» Task to carry out
After finding the line with "s.ranks := rfl" in the entries below, retype exactly each line from there through the line with "s.mill := rfl", including that final line.

» Excerpted records
BEGIN

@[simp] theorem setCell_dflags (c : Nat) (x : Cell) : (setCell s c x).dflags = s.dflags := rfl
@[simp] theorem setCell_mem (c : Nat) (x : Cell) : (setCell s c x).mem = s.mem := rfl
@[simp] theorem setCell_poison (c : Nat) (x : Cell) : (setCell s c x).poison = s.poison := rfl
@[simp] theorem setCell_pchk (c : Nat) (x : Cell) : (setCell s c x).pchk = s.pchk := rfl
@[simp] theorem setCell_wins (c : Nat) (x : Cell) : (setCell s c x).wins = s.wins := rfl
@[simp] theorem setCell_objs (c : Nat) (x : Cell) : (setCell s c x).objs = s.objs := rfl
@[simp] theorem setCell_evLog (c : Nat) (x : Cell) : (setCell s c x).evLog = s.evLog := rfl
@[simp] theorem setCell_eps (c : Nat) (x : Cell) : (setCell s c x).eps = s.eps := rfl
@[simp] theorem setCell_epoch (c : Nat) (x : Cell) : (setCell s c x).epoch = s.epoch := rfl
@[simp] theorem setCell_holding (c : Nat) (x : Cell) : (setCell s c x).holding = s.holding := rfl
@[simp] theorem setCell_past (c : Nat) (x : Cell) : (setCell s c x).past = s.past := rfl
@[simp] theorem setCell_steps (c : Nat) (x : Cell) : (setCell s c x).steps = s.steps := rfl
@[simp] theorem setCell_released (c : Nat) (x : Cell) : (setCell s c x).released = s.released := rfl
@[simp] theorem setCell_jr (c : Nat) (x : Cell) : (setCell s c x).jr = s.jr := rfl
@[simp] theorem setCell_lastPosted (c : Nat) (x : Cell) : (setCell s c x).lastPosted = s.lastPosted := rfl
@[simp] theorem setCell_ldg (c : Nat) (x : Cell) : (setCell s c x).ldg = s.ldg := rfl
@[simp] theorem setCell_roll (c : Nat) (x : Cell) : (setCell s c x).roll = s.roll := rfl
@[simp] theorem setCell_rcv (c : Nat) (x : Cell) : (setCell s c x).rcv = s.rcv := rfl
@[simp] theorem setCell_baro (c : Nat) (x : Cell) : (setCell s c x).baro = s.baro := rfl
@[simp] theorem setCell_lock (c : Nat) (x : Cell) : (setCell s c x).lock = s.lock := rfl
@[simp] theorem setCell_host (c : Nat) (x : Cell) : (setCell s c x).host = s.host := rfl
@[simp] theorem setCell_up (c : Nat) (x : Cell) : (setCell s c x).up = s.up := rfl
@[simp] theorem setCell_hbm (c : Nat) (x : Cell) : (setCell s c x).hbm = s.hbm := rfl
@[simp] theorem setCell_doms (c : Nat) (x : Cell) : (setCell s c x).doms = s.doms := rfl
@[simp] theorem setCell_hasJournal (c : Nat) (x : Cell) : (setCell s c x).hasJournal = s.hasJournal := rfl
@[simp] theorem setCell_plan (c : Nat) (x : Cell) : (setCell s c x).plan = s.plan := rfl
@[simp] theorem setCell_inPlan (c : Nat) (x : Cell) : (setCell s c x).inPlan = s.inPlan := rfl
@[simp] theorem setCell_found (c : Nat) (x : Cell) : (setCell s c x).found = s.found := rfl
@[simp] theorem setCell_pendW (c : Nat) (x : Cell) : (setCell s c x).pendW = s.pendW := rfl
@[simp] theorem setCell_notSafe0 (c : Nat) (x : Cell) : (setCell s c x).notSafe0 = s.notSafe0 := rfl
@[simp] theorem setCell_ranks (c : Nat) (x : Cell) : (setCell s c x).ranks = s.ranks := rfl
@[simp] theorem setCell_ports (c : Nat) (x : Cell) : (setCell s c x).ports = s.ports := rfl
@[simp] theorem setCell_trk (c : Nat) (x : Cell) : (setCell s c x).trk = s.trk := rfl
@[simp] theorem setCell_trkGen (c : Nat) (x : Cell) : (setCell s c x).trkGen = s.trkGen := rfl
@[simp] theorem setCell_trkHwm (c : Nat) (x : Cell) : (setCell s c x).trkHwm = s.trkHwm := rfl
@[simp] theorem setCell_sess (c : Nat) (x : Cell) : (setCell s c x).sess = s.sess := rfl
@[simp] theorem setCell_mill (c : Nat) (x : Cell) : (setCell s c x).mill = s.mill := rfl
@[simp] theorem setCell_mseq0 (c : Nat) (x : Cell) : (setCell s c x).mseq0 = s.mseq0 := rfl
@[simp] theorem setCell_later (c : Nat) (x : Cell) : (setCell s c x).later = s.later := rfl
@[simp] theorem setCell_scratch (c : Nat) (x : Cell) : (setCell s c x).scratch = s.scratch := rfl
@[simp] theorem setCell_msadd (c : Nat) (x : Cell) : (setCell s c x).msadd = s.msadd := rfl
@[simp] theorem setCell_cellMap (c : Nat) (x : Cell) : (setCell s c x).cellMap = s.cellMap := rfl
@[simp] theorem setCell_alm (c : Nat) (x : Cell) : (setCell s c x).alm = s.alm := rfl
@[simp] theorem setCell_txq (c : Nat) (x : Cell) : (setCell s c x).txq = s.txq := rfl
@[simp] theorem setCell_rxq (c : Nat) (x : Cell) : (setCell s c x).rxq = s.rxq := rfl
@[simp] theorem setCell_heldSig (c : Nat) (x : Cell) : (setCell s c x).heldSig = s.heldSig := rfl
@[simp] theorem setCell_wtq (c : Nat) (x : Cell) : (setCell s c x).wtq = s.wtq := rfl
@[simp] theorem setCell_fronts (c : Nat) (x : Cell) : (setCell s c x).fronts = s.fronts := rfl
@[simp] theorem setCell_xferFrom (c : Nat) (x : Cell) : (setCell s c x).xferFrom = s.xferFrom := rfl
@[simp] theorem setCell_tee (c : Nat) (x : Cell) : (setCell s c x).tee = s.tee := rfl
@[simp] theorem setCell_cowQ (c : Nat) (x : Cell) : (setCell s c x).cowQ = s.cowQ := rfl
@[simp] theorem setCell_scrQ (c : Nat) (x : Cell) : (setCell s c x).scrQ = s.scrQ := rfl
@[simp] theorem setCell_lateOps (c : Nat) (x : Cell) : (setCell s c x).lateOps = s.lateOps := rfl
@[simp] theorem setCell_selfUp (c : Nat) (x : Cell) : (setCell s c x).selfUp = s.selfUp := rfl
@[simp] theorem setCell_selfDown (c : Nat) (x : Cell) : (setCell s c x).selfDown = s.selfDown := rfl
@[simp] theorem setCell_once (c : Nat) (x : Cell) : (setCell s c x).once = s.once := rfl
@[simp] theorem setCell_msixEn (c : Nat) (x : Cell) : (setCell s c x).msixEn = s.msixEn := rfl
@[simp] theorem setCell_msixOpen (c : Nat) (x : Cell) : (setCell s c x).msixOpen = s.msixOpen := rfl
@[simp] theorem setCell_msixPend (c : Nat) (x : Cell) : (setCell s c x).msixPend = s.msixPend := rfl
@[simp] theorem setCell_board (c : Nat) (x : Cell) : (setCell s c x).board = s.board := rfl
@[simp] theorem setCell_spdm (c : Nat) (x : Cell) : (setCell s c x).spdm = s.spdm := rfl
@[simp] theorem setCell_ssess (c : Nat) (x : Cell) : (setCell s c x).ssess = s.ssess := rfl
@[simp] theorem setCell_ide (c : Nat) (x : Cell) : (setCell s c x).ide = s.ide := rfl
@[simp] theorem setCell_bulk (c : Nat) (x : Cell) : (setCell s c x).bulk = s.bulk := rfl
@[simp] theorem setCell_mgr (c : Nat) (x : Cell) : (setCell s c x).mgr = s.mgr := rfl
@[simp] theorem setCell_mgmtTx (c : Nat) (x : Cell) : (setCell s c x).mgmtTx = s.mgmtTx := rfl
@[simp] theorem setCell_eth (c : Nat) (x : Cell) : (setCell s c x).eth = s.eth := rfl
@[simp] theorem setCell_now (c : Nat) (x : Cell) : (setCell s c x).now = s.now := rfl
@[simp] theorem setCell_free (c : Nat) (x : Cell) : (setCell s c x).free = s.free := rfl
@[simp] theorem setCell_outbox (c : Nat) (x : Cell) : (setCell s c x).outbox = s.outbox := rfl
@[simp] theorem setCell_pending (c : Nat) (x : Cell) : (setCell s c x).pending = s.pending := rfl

END

» Task solution
@[simp] theorem setCell_ranks (c : Nat) (x : Cell) : (setCell s c x).ranks = s.ranks := rfl
@[simp] theorem setCell_ports (c : Nat) (x : Cell) : (setCell s c x).ports = s.ports := rfl
@[simp] theorem setCell_trk (c : Nat) (x : Cell) : (setCell s c x).trk = s.trk := rfl
@[simp] theorem setCell_trkGen (c : Nat) (x : Cell) : (setCell s c x).trkGen = s.trkGen := rfl
@[simp] theorem setCell_trkHwm (c : Nat) (x : Cell) : (setCell s c x).trkHwm = s.trkHwm := rfl
@[simp] theorem setCell_sess (c : Nat) (x : Cell) : (setCell s c x).sess = s.sess := rfl
@[simp] theorem setCell_mill (c : Nat) (x : Cell) : (setCell s c x).mill = s.mill := rfl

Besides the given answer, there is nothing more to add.